*SOURCE DATA*
theorem witness_commit : every [0, 31] fun i =>
    let s := grp base fun g => { g with tx := { g.tx with depth := 1, active := laneBit i, writes := [(i, [logged])],
                                                           reads := [(i, [{ logged with bytes := List.replicate 8 0 }])] } }
    s.g.tx.depth = 1 ∧ s.g.tx.serial = false ∧ i < 32 ∧ s.g.tx.active = laneBit i ∧ s.g.stack.length = s.g.tx.base ∧
    s.g.lpc = s.g.tx.tgt.toNat ∧ s.p.serialHolder = none ∧ s.mid = [] ∧ s.limit = none ∧ bit s.p.dbg.ctl 1 = false ∧ s.g.writeLog i = [logged] ∧ logged.bytes.length = 8 ∧
    every (s.g.readLog i) fun y => s.bytesAt y.granule 8 = y.bytes := by decide +kernel

theorem witness_tileFragment : every [0, 1] fun z => z < (roomy base).t.type.zslots ∧ (roomy base).t.openRegion = none ∧
    (roomy base).fileOk { fields with dst := .v 24, imm := 0xF01 } = true ∧ (Operand.v 24).isBase 8 = true := by decide +kernel

/-! ## Witnesses: machine events -/

/-- `n` failing rows of one bank. -/
def rows (n : Nat) : List (Nat × Nat × Nat) := (List.range n).map fun i => (0, 0, i)

theorem witness_power : (every [0, 255] fun core => core < 256 ∧ State.reset.pkg.recovery = false ∧
      core ∉ (State.reset.bistDie (dieOf core)).finished) ∧
    4 < ((rows 5).filter fun x => x.1 == 0 && x.2.1 == 0).length ∧ ((rows 4).filter fun x => x.1 == 0 && x.2.1 == 0).length ≤ 4 := by
  decide +kernel

/-- Links 0 and 4 with two modules and one up, and a host line held, dirty or clean. -/
def linked (dirty : Bool) : State :=
  prt (pkg base fun p => { p with links := [(0, 2), (4, 1)], hostHeld := [(3, { dirty, parts := [0] })] })
    fun p => { p with queues := [(0, [0x4000])] }

theorem witness_links : let s := linked false
    1 < s.pkg.modules 0 ∧ s.pkg.modules 4 = 1 ∧ (s.part 0).state ≠ .free ∧ (s.part 0).state = .run ∧ s.pkg.hostUp = true ∧
    (SMap.find? s.pkg.hostHeld 3).isSome = true ∧ SMap.find? s.pkg.hostHeld 4 = none ∧ (every s.pkg.hostHeld fun x => x.2.dirty = false) ∧
    (SMap.find? (linked true).pkg.hostHeld 3).isSome = true ∧ (pkg s fun p => { p with hostUp := false }).pkg.hostUp = false ∧
    (s.team (s.group 0).team).phase = .resident ∧ (s.group 0).retired = false ∧ 0 < ((s.part 0).queues.get [] 0).length := by decide +kernel

theorem witness_spdm : (every [0, 1, 2, 3] fun n => (pkg base fun p => { p with spdmStage := n }).pkg.spdmStage = n) ∧ base.pkg.attest = true ∧
    (pkg base fun p => { p with spdmStage := 3, attest := false }).pkg.attest = false ∧ (5 ≤ 5 ∧ 5 ≠ 0xFF) ∧ 5 ≤ 0xFE ∧ 5 ≤ 0x100 := by
  decide +kernel

theorem witness_spdmLength : 0 ≤ (Config.certificateChain 0).length := Nat.zero_le _

/-- Partition 0 in another state. -/
def parted (x : PartState) (s : State) : State := prt s fun p => { p with state := x }

theorem witness_hostRegisters : let s := base
    s.pkg.hostUp = true ∧ s.pkg.recovery = false ∧
    (every [(0x20, 8), (0x27, 1), (0x10FF8, 8), (0x18000, 4)] fun x => accessOk x.1 x.2 = true ∧ s.regReach 0 (regAt 0 x.1).1 = true) ∧
    ((regAt 0 0x27).1 = .apex 0x20 ∧ 7 < (regAt 0 0x27).2 + 1) ∧ ¬(accessOk 0x21 8 = true) ∧ ¬(s.regReach 1 (regAt 1 0x10000).1 = true) ∧
    (every [(0x10008, 0#64), (0x10008, 5), (0x18008, 6)] fun x => (regAt 0 x.1).1.ownRow 0 (regAt 0 x.1).2 8 x.2 = false) ∧
    s.owns 0 0 = true ∧ (parted .config s).owns 0 0 = true ∧ 0 ≤ (0 : Word).toInt ∧ (0x8000000000000000 : Word).toInt < 0 ∧ (1 : Nat) ≠ 0 := by
  decide +kernel

theorem witness_isolation : base.owns 1 0 = false ∧ (1 : Nat) ≠ 0 ∧
    (every [0x10000, 0x10FFF] fun off => 0x10000 ≤ off ∧ off < 0x11000 ∧ accessOk off 1 = true) ∧ base.pkg.hostUp = true ∧
    base.pkg.recovery = false ∧ 0 + 1 = 1 ∧ (every [0, 4096] fun len => len ≤ 4096) ∧ (List.replicate 512 (0 : Byte)).length ≤ 512 := by
  decide +kernel

/-- Without engine commands no command stands in another partition than its team. -/
theorem no_commands {l : SMap Core} (h : l.all (fun x => x.2.copyQ.isEmpty && x.2.matQ.isEmpty) = true) (c : Nat) (matrix : Bool) :
    (SMap.get {} l c).queue matrix = [] := by
  induction l with
  | nil => cases matrix <;> rfl
  | cons x xs ih =>
    simp only [List.all_cons, Bool.and_eq_true, List.isEmpty_iff] at h
    simp only [SMap.get]
    split
    · cases matrix <;> simp [Core.queue, h.1]
    · exact ih (by simpa using h.2)

theorem witness_owned : Owned State.reset ∧ Owned base := by
  refine ⟨⟨by decide +kernel, by decide +kernel, by decide +kernel, fun c m x hx => ?_⟩,
    ⟨by decide +kernel, by decide +kernel, by decide +kernel, fun c m x hx => ?_⟩⟩
  all_goals
    rw [State.core, no_commands (by decide +kernel)] at hx
    exact absurd hx (by simp)

/-- All dies tested, all links up, and the control area mapped. -/
def ready : State :=
  pkg (control base 0 []) fun p => { p with
    bist := (List.range 4).map fun d => (d, { finished := List.range 64 }), links := (List.range 8).map fun l => (l, 1) }

/-- An operand of START as the control area holds it. -/
def reads (s : State) (off : Nat) (w : Word) : Bool := okWith (s.agentWord 0 (ctlAt off)) fun x => x.1 == w

/-- Partition 0 in CONFIG, able to start, with these words for RESV and NETID. -/
def starts (resv netid : Word) : State :=
  parted .config (control (pkg (typed base) fun _ => ready.pkg) 0x4200 [resv, netid])

/-- What the identity of `starts` is read as, and the state in which its conditions are met. -/
def identified (resv netid : Word) (p : State → Bool) : Bool :=
  let c := starts resv netid
  c.commands 0 0 && c.startable 0 && okWith (c.identity 0) fun x => x.1 == (resv, netid) && p x.2

/-- The agent's failure. -/
def failsWith {α : Type} : Except AgentStop α → Bool
  | .error (.fail _ _) => true
  | _ => false

theorem witness_commands :
    ready.pkg.hostUp = true ∧ (starts 0 0).pkg.hostUp = true ∧ ready.commands 0 8 = false ∧ (parted .free ready).commands 0 0 = true ∧
    (parted .free ready).pkg.hostUp = true ∧
    ((parted .free ready).part 0).state = .free ∧ (every (List.range 4) fun d => (parted .free ready).bistDone d = true) ∧
    (ready.part 0).state = .run ∧ ready.commands 0 0 = true ∧ base.bistDone 3 = false ∧ ((parted .config ready).part 0).state = .config ∧
    ((parted .halted ready).part 0).state = .halted ∧ ready.startable 0 = false ∧
    (let c := parted .config (pkg base fun _ => ready.pkg); c.commands 0 0 && c.startable 0 && failsWith (c.identity 0)) = true ∧
    identified 0 (at_ 1 36) (fun u => !u.identityOk 0 0 (at_ 1 36)) = true ∧
    identified 0 0x1000002 (fun u => u.identityOk 0 0 0x1000002 && !bit (0 : Word) 8) = true ∧
    identified 0x109 0 (fun u => u.identityOk 0 0x109 0 && bit (0x109 : Word) 8 &&
      okWith (((u.noteCmd 0 2).enterRun 0 0x109 0).readType 0 (field (0x109 : Word) 0 8)) fun _ => true) = true ∧
    identified 0x101 0 (fun u => u.identityOk 0 0x101 0 && bit (0x101 : Word) 8 &&
      failsWith (((u.noteCmd 0 2).enterRun 0 0x101 0).readType 0 (field (0x101 : Word) 0 8))) = true := by decide +kernel

/-- A START in which the class blocks are written, and its type entry is read or not. -/
def startWrites (resv : Word) (read : Bool) : Bool :=
  identified resv 0 fun u => okWith (State.writeClasses 0 ((u.noteCmd 0 2).enterRun 0 resv 0) (List.range 8)) fun y =>
    okWith (y.readType 0 (field resv 0 8)) (fun _ => true) == read

theorem witness_startBlocks : startWrites 0x109 true = true := by decide +kernel

theorem witness_startUnread : startWrites 0x101 false = true := by decide +kernel

theorem witness_startUnwritten : let c := (starts 0 0).place (0x3000 + 8 * 511) (wordBytes 8 0x8000006B)
    okWith (c.identity 0) (fun x => failsWith (State.writeClasses 0 ((x.2.noteCmd 0 2).enterRun 0 x.1.1 x.1.2) (List.range 8))) = true := by
  decide +kernel

theorem witness_destroys : (every [parted .config ready, parted .halted ready, parted .halted (tm ready fun t => { t with phase := .done })] fun s =>
    (State.destroyTeams (s.noteCmd 0 4) ((s.teams.filter fun x => x.2.part == 0).map (·.1))).isSome = true) := by decide +kernel

/-- An aperture of three words: one names the counter at 0x4000, one nothing, and one has a reserved bit. -/
def aperture : State :=
  prt (putWords base 0x5000 [0x4000, 0, 0x4001]) fun p => { p with page := { p.page with capMap := 0x5000, capLen := 3 } }

/-- The word at 0x4000 is a counter at `n` of an EMPTY record. -/
def counting (n : Word) (s : State) : State := putWords s 0x4000 [n, 0x5A00000000000000]

theorem witness_window : base.pkg.hostUp = true ∧ base.pkg.recovery = false ∧ base.owns 0 0 = true ∧
    (every [0x4000, 0x4FFD] fun off => barAt 0 off (2 ^ 36) = (0, off) ∧ off < 2 ^ 36 ∧
      okWith (State.windowParts 0 .write (3 / 8 + 2) base ((base.part 0).windowAddr off) 3) (fun x => !x.1.isEmpty) = true ∧
      okWith (State.windowParts 0 .read (8 / 8 + 2) base ((base.part 0).windowAddr off) 8) (fun x => !x.1.isEmpty) = true ∧
      okWith (State.windowParts 0 .read (0 / 8 + 2) base ((base.part 0).windowAddr off) 0) (fun _ => true) = true) ∧
    (every [([(0x40004000, 8)], 0x4000, 8), ([(0x40004FFD, 3), (0x40005000, 8), (0x40005008, 1)], 0x4FFD, 12)] fun x =>
      okWith (State.windowParts 0 .write (x.2.2 / 8 + 2) base ((base.part 0).windowAddr x.2.1) x.2.2) (fun y => y.1 == x.1) = true) ∧
    okWith (State.windowParts 0 .write (512 / 8 + 2) base ((base.part 0).windowAddr 0x4000) 512) (fun x => x.1.length == 64) = true ∧
    (match State.windowParts 0 .write (8 / 8 + 2) base ((base.part 0).windowAddr (2 ^ 36 - 8)) 8 with
      | .error (.fail _ _) => true
      | _ => false) = true := by decide +kernel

*TASK DETAILS*
Look above for the line containing "bist := (List.range" and the line containing "ready.pkg.hostUp = true". Transcribe both, with the lines between them, exactly.

*FINISHED EXERCISE*
    bist := (List.range 4).map fun d => (d, { finished := List.range 64 }), links := (List.range 8).map fun l => (l, 1) }

/-- An operand of START as the control area holds it. -/
def reads (s : State) (off : Nat) (w : Word) : Bool := okWith (s.agentWord 0 (ctlAt off)) fun x => x.1 == w

/-- Partition 0 in CONFIG, able to start, with these words for RESV and NETID. -/
def starts (resv netid : Word) : State :=
  parted .config (control (pkg (typed base) fun _ => ready.pkg) 0x4200 [resv, netid])

/-- What the identity of `starts` is read as, and the state in which its conditions are met. -/
def identified (resv netid : Word) (p : State → Bool) : Bool :=
  let c := starts resv netid
  c.commands 0 0 && c.startable 0 && okWith (c.identity 0) fun x => x.1 == (resv, netid) && p x.2

/-- The agent's failure. -/
def failsWith {α : Type} : Except AgentStop α → Bool
  | .error (.fail _ _) => true
  | _ => false

theorem witness_commands :
    ready.pkg.hostUp = true ∧ (starts 0 0).pkg.hostUp = true ∧ ready.commands 0 8 = false ∧ (parted .free ready).commands 0 0 = true ∧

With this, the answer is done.